Many of today's gaming casinos and other entertainment locations feature different single and multi-player gaming systems such as slot machines and video poker machines. The gaming machines may include a number of hardware and software components to provide a wide variety of game types and game playing capabilities. Exemplary hardware components may include bill validators, coin acceptors, card readers, keypads, buttons, levers, touch screens, coin hoppers, ticket printers, player tracking units and the like. Software components may include, for example, boot and initialization routines, various game play programs and subroutines, credit and payout routines, image and audio generation programs, various component modules and a random or pseudo-random number generator, among others.
Gaming machines are highly regulated to ensure fairness. In many cases, gaming machines may be operable to dispense monetary awards of a large amount of money. Accordingly, access to gaming machines is often carefully controlled. For example, in some jurisdictions, routine maintenance requires that extra personnel (e.g., gaming control personnel) be notified in advance and be in attendance during such maintenance. Additionally, gaming machines may have hardware and software architectures that differ significantly from those of general-purpose computers (PCs), even though both gaming machines and PCs employ microprocessors to control a variety of devices. For example, gaming machines may have more stringent security requirements and fault tolerance requirements. Additionally, gaming machines generally operate in harsher environments as compared with PCs.
In many casinos and other entertainment locations, two or more gaming machines may be deployed as part of the same bank of gaming machines. For example, video slot machines offering the same game may be placed next to one another in a casino. Deploying banks of gaming machines may increase the exposure of the game to players. A player may also be able to locate his or her favorite game more easily in a gaming environment, if the machines offering the game are located together.

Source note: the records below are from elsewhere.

-- ==== Sys2Proof/Machine/OdAcc.lean ====
section
/-! DEFINITION. The checks of an object-dictionary access (R555 to R565, R572): its route and class,
the scope that is open, the start phase, and its answer. The families that own an entry give the
effect of a write to it. -/

namespace Sys2Proof.Machine

open Sys2Proof

/-! ### Statuses and types -/

/-- OD_OK (R563). -/
def odOk : Nat := 0
/-- OD_NO_ENTRY. -/
def odNoEntry : Nat := 1
/-- OD_RANGE. -/
def odRange : Nat := 2
/-- OD_LENGTH. -/
def odLength : Nat := 3
/-- OD_UNAVAILABLE. -/
def odUnavailable : Nat := 4
/-- OD_MALFORMED. -/
def odMalformed : Nat := 5
/-- OD_FULL. -/
def odFull : Nat := 6

/-- The size in bytes of a scalar type (R556). -/
def odSize (typ : Nat) : Nat :=
  if typ = 1 || typ = 2 then 1 else if typ = 3 then 2 else if typ = 4 || typ = 6 || typ = 8 then 4
  else if typ = 5 || typ = 7 || typ = 9 then 8 else 0
/-- Whether a type is scalar. -/
def odScalar (typ : Nat) : Bool := decide (1 ≤ typ) && decide (typ ≤ 9)

/-! ### Classes, scopes, phases -/

/-- The scope open without proof in a lifecycle state (R548): 0 none, 1 TEST, 2 OBSERVE, 3 FULL. -/
def freeScope (lifecycle : Nat) : Nat :=
  if lifecycle ≤ 1 then 3 else if lifecycle = 2 then 2 else if lifecycle = 4 then 1 else 0

/-- The scope that is open (R548). -/
def State.openScope (s : State) : Nat := max (freeScope (s.od odLifecycle)) s.sec.proofScope

/-- Whether a route is served at all (R476, R569, R572): a yardmaster is in office, or the module stays in NO_QUORUM (R485,
R487), and in RECOVERY only the host links and the sideband ports are served (R512). -/
def State.routeOpen (s : State) (route : Nat) : Bool :=
  s.up && decide (route ≤ 36) && (s.yardActs || s.od odStartState == 0x0D) &&
    !(route == 36 && s.od odStartState == 0x0C) &&
    (if route ≤ 32 then s.hostUp
     else if route = 35 then
       decide (3 ≤ s.od odStartState) && s.od odSbEthEnable == 1 && decide (s.od odSbIpv4Addr ≠ 0)
     else true)

/-- Whether an entry is served in the present start phase (R512, R572). -/
def State.odServed (s : State) (index sub : Nat) : Bool :=
  let st := s.od odStartState
  let k := odKey index sub
  if st = 0x0C then
    index == 0x1000 || k == odStartState || k == odFwStageHostAddr || k == odFwStageLen ||
      k == odFwUpdateCtrl || k == odFwUpdateStatus
  else if st ≤ 4 || st = 0x0D then k == odStartState || k == odVendorName || k == odProductName
  else true

/-- The partition that an index names (R560). -/
def odPartOf (index : Nat) : Option Nat :=
  if 0x2200 ≤ index ∧ index < 0x2220 then some (index - 0x2200)
  else if 0x5810 ≤ index ∧ index < 0x5830 then some (index - 0x5810)
  else if 0x6010 ≤ index ∧ index < 0x6030 then some (index - 0x6010)
  else if 0x114A ≤ index ∧ index < 0x116A then some (index - 0x114A)
  else none

/-- The rights of a route's own class to an entry: 0 none, 1 read, 2 read and write (R559, R560, R554). The test
port runs a proof as the other routes do (R549). -/
def odClassRight (r : OdRow) (route index : Nat) : Nat :=
  if r.own ≠ 0 then
    (if (route = 0 && index == 0x1148) || (33 ≤ route && route ≤ 35 && index == 0x1149) ||
        (1 ≤ route && route ≤ 32 && index == 0x1149 + route) then r.own else 0)
  else if route = 0 then r.hp
  else if route ≤ 32 then
    (match odPartOf index with
     | some p => if p + 1 = route then r.hu else 0
     | none => r.hu)
  else if route ≤ 35 then r.sb
  else if index == 0x1140 && decide (r.sub ≤ 6) then r.sb
  else 0

/-- The rights that the open scope adds (R561). -/
def odScopeRight (r : OdRow) (scope index key : Nat) : Nat :=
  if key = odAuthProof || key = odPwDigest then 0
  else if scope = 3 then
    (if r.pers ≠ 2 && (r.hp == 2 || r.sb == 2 || r.hu == 2 || r.own == 2) then 2 else 1)
  else if scope = 2 then 1
  else if scope = 1 && decide (0x3800 ≤ index) && decide (index < 0x4000) then 1
  else 0

/-- The rights of an access to an entry (R559 to R561). -/
def State.odRight (s : State) (r : OdRow) (route : Nat) (dbg : Bool) (index sub : Nat) : Nat :=
  let cls := odClassRight r route index
  let add := if route = 36 || (dbg && (route = 0 || decide (33 ≤ route))) then
    odScopeRight r s.openScope index (odKey index sub) else 0
  max cls add

/-! ### Answers -/

/-- Answer an access. -/
def State.odAnswer (s : State) (a : OdAns) : State := { s with dict := { s.dict with ans := some a } }
/-- Answer with a status alone. -/
def State.odFail (s : State) (status : Nat) : State := s.odAnswer ⟨status, 0, 0, []⟩
/-- The octets of an entry that is not scalar. -/
def State.octets (s : State) (k : Nat) : List Byte := mget (fun _ => []) s.dict.octets k
/-- Set the octets of an entry. -/
def State.octetsSet (s : State) (k : Nat) (b : List Byte) : State :=
  { s with dict := { s.dict with octets := mset (fun _ => []) s.dict.octets k b } }

/-- The count of the accesses without rights of a route. -/
def State.deniedBy (s : State) (route : Nat) : Nat :=
  ofLe ((((s.octets odOdDeniedByRoute).drop (8 * route))).take 8)

/-- Count an access without rights (R562). -/
def State.odDeny (s : State) (route : Nat) : State :=
  let b := s.octets odOdDeniedByRoute
  let b := b ++ List.replicate (296 - b.length) 0
  let n := (s.deniedBy route + 1) % 2 ^ 64
  (s.odAdd odOdDeniedCount 1).octetsSet odOdDeniedByRoute
    (b.take (8 * route) ++ leBytes 8 n ++ b.drop (8 * route + 8))

/-- Whether some entry of an index grants a route any right (R555). -/
def State.odAnyRight (s : State) (route : Nat) (dbg : Bool) (index : Nat) : Bool :=
  odTable.any fun r =>
    decide (r.index ≤ index) && decide (index < r.index + r.n) && decide (0 < s.odRight r route dbg index r.sub)

/-- The highest sub-index of an index (R555). -/
def odTopSub (index : Nat) : Nat :=
  odTable.foldl
    (fun m r => if r.index ≤ index && index < r.index + r.n then max m (r.sub + r.m - 1) else m) 0

/-- Answer with a status and no data; TYPE and TOTAL report the entry as every response does (R556, R557). -/
def State.odFailRow (s : State) (status typ total : Nat) : State := s.odAnswer ⟨status, typ, total, []⟩

/-- Answer an access without rights over `n` bytes (R562). -/
def State.odNoRights (s : State) (route n : Nat) (write : Bool) : State :=
  (s.odDeny route).odAnswer ⟨odOk, 0, n, if write then [] else List.replicate n 0⟩

/-- Orders 1 to 4 of R563 for an access: a status that ends it, none for an access without rights, or the row
with the rights held, 1 read and 2 read and write. A class that may only read holds a right to the entry, so
its write is no access without rights: order 6 refuses it. -/
def State.odGuard (s : State) (route : Nat) (dbg bad : Bool) (index sub : Nat) : Except Nat (Option (OdRow × Nat)) :=
  if bad then .error odMalformed
  else if !s.odServed index sub then .error odUnavailable
  else
    match odRow index sub with
    | none => if 1 ≤ route ∧ route ≤ 32 then .ok none else .error odNoEntry
    | some r =>
      let has := s.odRight r route dbg index sub
      if has = 0 then .ok none else .ok (some (r, has))

/-- A write to a scalar entry by its owning rule: `k` gives the state and the status (R563). One of a host that no port
serves is lost (R54, R442, R476). -/
def State.odScalarWrite (s : State) (route : Nat) (dbg bad : Bool) (index sub offset len : Nat)
    (k : State → State × Nat) : State :=
  if !s.routeOpen route then s.hostLost route
  else
    match s.odGuard route dbg bad index sub with
    | .error e => s.odFail e
    | .ok none => s.odNoRights route len true
    | .ok (some (r, has)) =>
      let n := odSize r.typ
      if offset ≠ 0 || len ≠ n then s.odFailRow odLength r.typ n
      else if has < 2 then s.odFailRow odRange r.typ n
      else
        let (s', st) := k s
        if st = odOk then s'.odFailRow odOk r.typ n else s.odFailRow st r.typ n

/-- A write to the scalar entry of a key over a route, in the entry's own form (R565). -/
def State.keyWrite (s : State) (route key : Nat) (k : State → State × Nat) : State :=
  s.odScalarWrite route false false (key / 256) (key % 256) 0
    (odSize (((odRow (key / 256) (key % 256)).map (·.typ)).getD 0)) k

end Sys2Proof.Machine
end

In some cases, gaming machines that are located near one another and offer the same game may cause a cacophony to occur. In other words, the mixture of sounds from the game may clash when played by the various gaming machines. For example, a first gaming machine may play a portion of the background music for the game while an adjacent gaming machine plays a different portion of the background music. Players of the gaming machines may find this distracting. In another example, the status of the game at the first gaming machine may change (e.g., by entering a bonus round, while waiting for a player to interact with the game, etc.). In response to the status change, the first gaming machine may switch the audio track being played. Such a change may conflict with the audio from the other gaming machines in the bank.

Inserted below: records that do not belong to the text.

-- ==== Sys2Proof/Machine/Ring.lean ====
section
/-! DEFINITION. Command rings (R304 to R314, R329, R474, R476): enabling, doorbells, the fetch and start of a
command, its checks, and the commands that need no job: FENCE and EVENT_WAIT. -/

namespace Sys2Proof.Machine

open Sys2Proof

/-! ### RING_CTRL (R304, R312, R344) -/

/-- ENABLE: only when the ring's partition is composed. -/
def State.ringEnableOp (s : State) (r : Nat) : State × Nat :=
  if 4096 ≤ r || !(s.part (s.ring r).part).composed then (s, odRange)
  else (s.modRing r fun x => { x with enabled := true }, odOk)
/-- DISABLE. -/
def State.ringDisableOp (s : State) (r : Nat) : State × Nat :=
  if 4096 ≤ r then (s, odRange)
  else ((s.modRing r fun x => { x with enabled := false, stopped := false }).dropFetch r, odOk)
/-- RESTART: a stopped ring fetches again from RING_STOP_INDEX. -/
def State.ringRestartOp (s : State) (r : Nat) : State × Nat :=
  if !(s.ring r).stopped || !(s.ring r).enabled then (s, odRange)
  else (s.modRing r fun x => { x with stopped := false, cons := x.stopIdx }, odOk)

/-- RING_ENABLE (R304). -/
def execRingEnable (ring : Nat) (s : State) : Host.Outcome State Fault Refusal :=
  .next (s.ringEnableOp ring).1
/-- RING_DISABLE (R304). -/
def execRingDisable (ring : Nat) (s : State) : Host.Outcome State Fault Refusal :=
  .next (s.ringDisableOp ring).1
/-- RING_RESTART (R312). -/
def execRingRestart (ring : Nat) (s : State) : Host.Outcome State Fault Refusal :=
  .next (s.ringRestartOp ring).1

/-! ### Doorbells (R305, R306, R474) -/

/-- DOORBELL: a host doorbell of route 0 (HP) or 1 + p (HU of partition p). -/
def execDoorbell (route : Nat) (w : BitVec 64) (s : State) : Host.Outcome State Fault Refusal :=
  let r := fld w 0 12
  let prod := w.extractLsb' 32 32
  let x := s.ring r
  if 32 < route || !s.up || !s.hostUp then .next (s.hostLost route)
  else if 1 ≤ route && (x.part ≠ route - 1 || x.cls = 0) then .next (s.odAdd odHostClassDropCount 1)
  else if !x.enabled || (s.part x.part).resetAt.isSome || fld w 12 20 ≠ 0 || !reached prod x.prod ||
      decide (2 ^ x.log2 < (prod - x.cons).toNat) then .next (s.odAdd odDoorbellIgnoredCount 1)
  else .next (s.modRing r fun x => { x with prod := prod })

/-! ### Commands (R307, R308) -/

/-- Job-state commands (R307). -/
def opJobState (o : Nat) : Bool := o == 1 || o == 2 || o == 3 || o == 4 || o == 6 || o == 0x31
/-- Opcodes that are not reserved (R307). -/
def opKnown (o : Nat) : Bool :=
  opJobState o || o == 5 || o == 0x10 || o == 0x11 || o == 0x12 || o == 0x20 || o == 0x21 || o == 0x22 || o == 0x30

/-- The operand bits that must be zero, as ranges of first bit and count (R308). -/
def opRsv (o : Nat) (form : Bool) : List (Nat × Nat) :=
  if o = 1 then [(224, 288)]
  else if o = 2 then [(160, 352)]
  else if o = 3 then [(96, 416)]
  else if o = 4 then [(172, 340)]
  else if o = 0x10 then [(97, 31), (256, 256)]
  else if o = 0x11 then
    [(79, 1), (328, 184)] ++ (if form then [(65, 6), (160, 120), (292, 36)] else [(71, 8), (280, 12)])
  else if o = 0x12 then [(85, 427)] ++ (if form then [(65, 12)] else [(77, 8)])
  else if o = 0x20 then [(66, 30), (160, 352)]
  else if o = 0x22 then [(192, 320)]
  else if o = 0x30 then [(80, 48), (192, 320)]
  else if o = 0x31 then [(106, 406)]
  else [(64, 448)]

/-- A WINDOW_OPEN of form 0 has fields in range (R235, R208). -/
def winOpenOk (p : Part) (d : BitVec 512) : Bool :=
  let sp := fld d 65 3
  let base := fld d 160 64
  let size := fld d 224 56
  base % 64 == 0 && size % 64 == 0 && decide (64 ≤ size) &&
    (if sp = 2 then decide (base + size ≤ p.hbmSize)
     else sp == 1 && base / 2 ^ 23 % 2 ^ 9 == 0 && base / 2 ^ 48 == 0 && decide (base / 2 ^ 32 < p.clusters) &&
       decide (base % 2 ^ 23 + size ≤ 2 ^ 23)) &&
    (fld d 318 10 == 0 || decide (fld d 292 16 < p.clusters))

/-- Whether the fields of a command are in range and its addresses aligned (R308, R18, R326). -/
def opFieldsOk (p : Part) (d : BitVec 512) : Bool :=
  let o := fld d 0 8
  if o = 1 then fld d 160 64 % 64 == 0
  else if o = 4 then
    fld d 96 64 % 128 == 0 && decide (fld d 96 64 + 128 * (fld d 160 12 + 1) ≤ p.hbmSize)
  else if o = 0x10 then
    fld d 128 64 % 64 == 0 && fld d 192 64 % 64 == 0 &&
      decide (fld d 192 64 + 64 * (fld d 64 32 + 1) ≤ p.hbmSize)
  else if o = 0x11 then d.getLsbD 64 || winOpenOk p d
  else if o = 0x20 then decide (1 ≤ fld d 128 32)
  else if o = 0x30 then
    fld d 128 64 % 64 == 0 && decide (fld d 128 64 + 32 * (fld d 64 16 + 1) ≤ p.hbmSize)
  else if o = 0x31 then decide (1000 ≤ fld d 64 32) && decide (fld d 64 32 ≤ 3600000000)
  else true

/-- Whether a command is legal in a job state (R316); STEP_COMMIT's list decides further. -/
def opLegal (o : Nat) (j : JobState) : Bool :=
  let rest := j == .loaded || j == .stepPending || j == .halted || j == .faulted
  if o = 1 then j == .empty || j == .released
  else if o = 2 || o = 3 || o = 6 then rest
  else if o = 4 then j == .loaded || j == .stepPending || j == .halted
  else if o = 5 then j == .armed || j == .running
  else if o = 0x31 then !(j == .armed || j == .running)
  else if o = 0x30 then !(j == .empty || j == .released)
  else true

/-- The status with which a command's start ends it, CS_OK if it runs (R18, R307, R308, R311, R316, R330). -/
def State.startStatus (s : State) (ring : Nat) (d : BitVec 512) : Nat :=
  let x := s.ring ring
  let p := s.part x.part
  let o := fld d 0 8
  if !opKnown o || fld d 9 23 ≠ 0 || !((opRsv o (d.getLsbD 64)).all fun f => fld d f.1 f.2 == 0) ||
      !opFieldsOk p d then csArgInvalid
  else if o = 0x31 && x.cls = 1 then csAuthFailed
  else if !opLegal o p.job.st then csStateIllegal
  else csOk

/-- Whether ordering lets a command of a ring start, priorities apart (R309, R310); a STEP_COMMIT also waits for a commit
that a reset has outlived (R284). -/
def State.orderOk (s : State) (ring o : Nat) : Bool :=
  let p := (s.ring ring).part
  (o != 4 || (s.part p).commit.isNone) &&
  !(s.cmds.any fun c => c.ring == ring && fld c.desc 0 8 == 0x21) &&
    (!opJobState o || !(s.cmds.any fun c => (c.ring == ring || c.part == p) && opJobState (fld c.desc 0 8))) &&
    (o != 0x21 || !(s.cmds.any fun c => c.ring == ring)) &&
    (o != 5 || !(s.cmds.any fun c => c.part == p && fld c.desc 0 8 == 5))

/-- Whether a ring fetches (R306, R312, R332, R476): a yardmaster is in office (R487, R488). -/
def State.mayFetch (s : State) (ring : Nat) : Bool :=
  let x := s.ring ring
  s.up && s.hostUp && s.yardActs && x.enabled && !x.stopped && (s.part x.part).resetAt.isNone && reached x.prod (x.cons + 1)

/-- The read of the command at a ring's consumer index, if one has been sent (R306). -/
def State.fetchOf (s : State) (ring : Nat) : Option HostRead :=
  s.hrd.reqs.find? fun q => !q.copy && q.ring == ring && q.idx == (s.ring ring).cons.toNat
/-- The command that has been read from a ring and has not started, once the card has returned it (R306). -/
def State.fetched (s : State) (ring : Nat) : Option (BitVec 512) :=
  ((s.fetchOf ring).bind (·.data)).map fun l => BitVec.ofNat 512 (ofLe l)

/-- Whether the job-state command of another ring of the partition is ready and goes first: the ring of higher priority,
then the lower ring number (R310). -/
def State.rankedBelow (s : State) (ring : Nat) : Bool :=
  let x := s.ring ring
  s.rings.any fun kv =>
    kv.2.part == x.part && kv.1 != ring && (decide (x.prio < kv.2.prio) || (x.prio == kv.2.prio && decide (kv.1 < ring))) &&
      s.mayFetch kv.1 &&
      (match s.fetched kv.1 with
       | some d => opJobState (fld d 0 8) && s.orderOk kv.1 (fld d 0 8)
       | none => false)

/-- Whether a halt of another ring of the partition became ready earlier (R310): its command came from the card before, and
nothing of its ring has held it since. -/
def State.haltBelow (s : State) (ring : Nat) : Bool :=
  let ready (q : HostRead) : Bool :=
    !q.copy && (s.ring q.ring).part == (s.ring ring).part && s.mayFetch q.ring && q.idx == (s.ring q.ring).cons.toNat &&
      (match q.data with
       | some l => decide (fld (BitVec.ofNat 512 (ofLe l)) 0 8 = 5) && s.orderOk q.ring 5
       | none => false)
  match (s.hrd.reqs.filter ready).head? with
  | some q => q.ring != ring
  | none => false

/-- Whether ordering lets a command of a ring start (R309, R310). -/
def State.mayStart (s : State) (ring o : Nat) : Bool :=
  s.orderOk ring o && !(opJobState o && s.rankedBelow ring) && !(o == 5 && s.haltBelow ring)

/-- The hint that a HINT_LOAD records when it starts: its window stands against the step that is armed or running then, or
against the next one (R328). -/
def State.hintOf (s : State) (p : Nat) (d : BitVec 512) : Option Hint :=
  let j := (s.part p).job
  if fld d 0 8 ≠ 0x20 then none
  else
    let start := if j.st = .armed then some (j.launchDt + 1000 * fld d 96 32)
      else if j.st = .running then some (j.actualDt + 1000 * fld d 96 32) else none
    some ⟨p, fld d 64 2, fld d 96 32, fld d 128 32, start, if j.st = .armed then some j.launchDt else none, false⟩

/-- A fetched command starts: one that its start ends completes at once, the others stand started (R309 to R313, R316). -/
def State.startCmd (s : State) (ring : Nat) (desc : BitVec 512) : State :=
  let x := s.ring ring
  let cmd : RingCmd :=
    { ring := ring, idx := x.cons.toNat, part := x.part, desc := desc, startDt := s.clk.dt, acted := false,
      hint := s.hintOf x.part desc }
  let st := s.startStatus ring desc
  let s := (s.dropFetch ring).modRing ring fun x => { x with cons := x.cons + 1 }
  if st ≠ csOk then s.complete cmd st noRes else { s with cmds := s.cmds ++ [cmd] }

/-- COMMAND_FETCH: the next command of a ring is read from its slot in host memory; or, with `start`, the one that the card
has returned starts as soon as ordering allows (R304, R306, R309, R310, R473). -/
def execCommandFetch (ring : Nat) (start : Bool) (s : State) : Host.Outcome State Fault Refusal :=
  let x := s.ring ring
  .next (
    if !s.mayFetch ring then s
    else if !start then
      if (s.fetchOf ring).isNone then
        s.hostRead ring x.cons.toNat false (x.base + 64 * (x.cons.toNat % 2 ^ x.log2)) 64
      else s
    else
      match s.fetched ring with
      | none => s
      | some desc => if s.mayStart ring (fld desc 0 8) then s.startCmd ring desc else s)

/-- A started command of an opcode that has not acted yet. -/
def State.cmdOf (s : State) (ring idx o : Nat) : Option RingCmd :=
  match s.cmd ring idx with
  | some c => if fld c.desc 0 8 = o && !c.acted then some c else none
  | none => none

/-- Mark a started command as having acted. -/
def State.actCmd (s : State) (c : RingCmd) : State :=
  { s with cmds := s.cmds.map fun y => if y.ring = c.ring ∧ y.idx = c.idx then { y with acted := true } else y }

/-! ### FENCE and EVENT_WAIT (R309, R329) -/

/-- The command that has come from the card for a ring is ready from now on: it stands behind those that came before
(R310). -/
def State.readyNow (s : State) (ring : Nat) : State :=
  let mine (q : HostRead) : Bool := !q.copy && q.ring == ring && q.data.isSome
  { s with hrd := { s.hrd with reqs := s.hrd.reqs.filter (fun q => !mine q) ++ s.hrd.reqs.filter mine } }

/-- FENCE: every earlier command of its ring has completed; it completes at once. -/
def execFence (ring idx : Nat) (s : State) : Host.Outcome State Fault Refusal :=
  match s.cmdOf ring idx 0x21 with
  | none => .next s
  | some c => .next ((s.complete c csOk noRes).readyNow ring)

/-- The log that an EVENT_WAIT watches (R329). -/
def State.watched (s : State) (c : RingCmd) : List EvRec :=
  if (s.ring c.ring).cls = 0 then s.log.recs
  else
    match mget (fun _ => none) s.log.plogs c.part with
    | none => []
    | some (_, rs) => rs

/-- EVENT_WAIT: an event that already stands in the log counts; else the command waits (R329). -/
def execEventWait (ring idx : Nat) (s : State) : Host.Outcome State Fault Refusal :=
  match s.cmdOf ring idx 0x22 with
  | none => .next s
  | some c =>
    match (s.watched c).find? fun e =>
        waitMatches s c e.code e.dt (if (s.ring c.ring).cls = 0 then e.part else some c.part) with
    | some e => .next (s.complete c csOk ⟨0, e.dt, e.code, 0⟩)
    | none => .next (s.actCmd c)

/-- EVENT_WAIT_TIMEOUT: TIMEOUT_US has passed (R329). -/
def execEventWaitTimeout (ring idx : Nat) (s : State) : Host.Outcome State Fault Refusal :=
  match s.cmd ring idx with
  | none => .next s
  | some c =>
    let t := fld c.desc 160 32
    if fld c.desc 0 8 ≠ 0x22 || t = 0 || s.clk.dt < c.startDt + 1000 * t then .next s
    else .next (s.complete c csTimeout noRes)

end Sys2Proof.Machine
end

Some gaming machines have been designed to reduce or eliminate clashing music by directing a game's audio only towards the game's player. For example, some gaming machines use chair speakers to direct a game's audio towards the player seated in front of the gaming machine. While this approach may reduce cacophony between gaming machines in a bank, the individual player may also feel isolated from the players of the other gaming machines. Moreover, this approach requires specialized hardware to prevent a player of one gaming machine from hearing the audio produced by any neighboring gaming machines.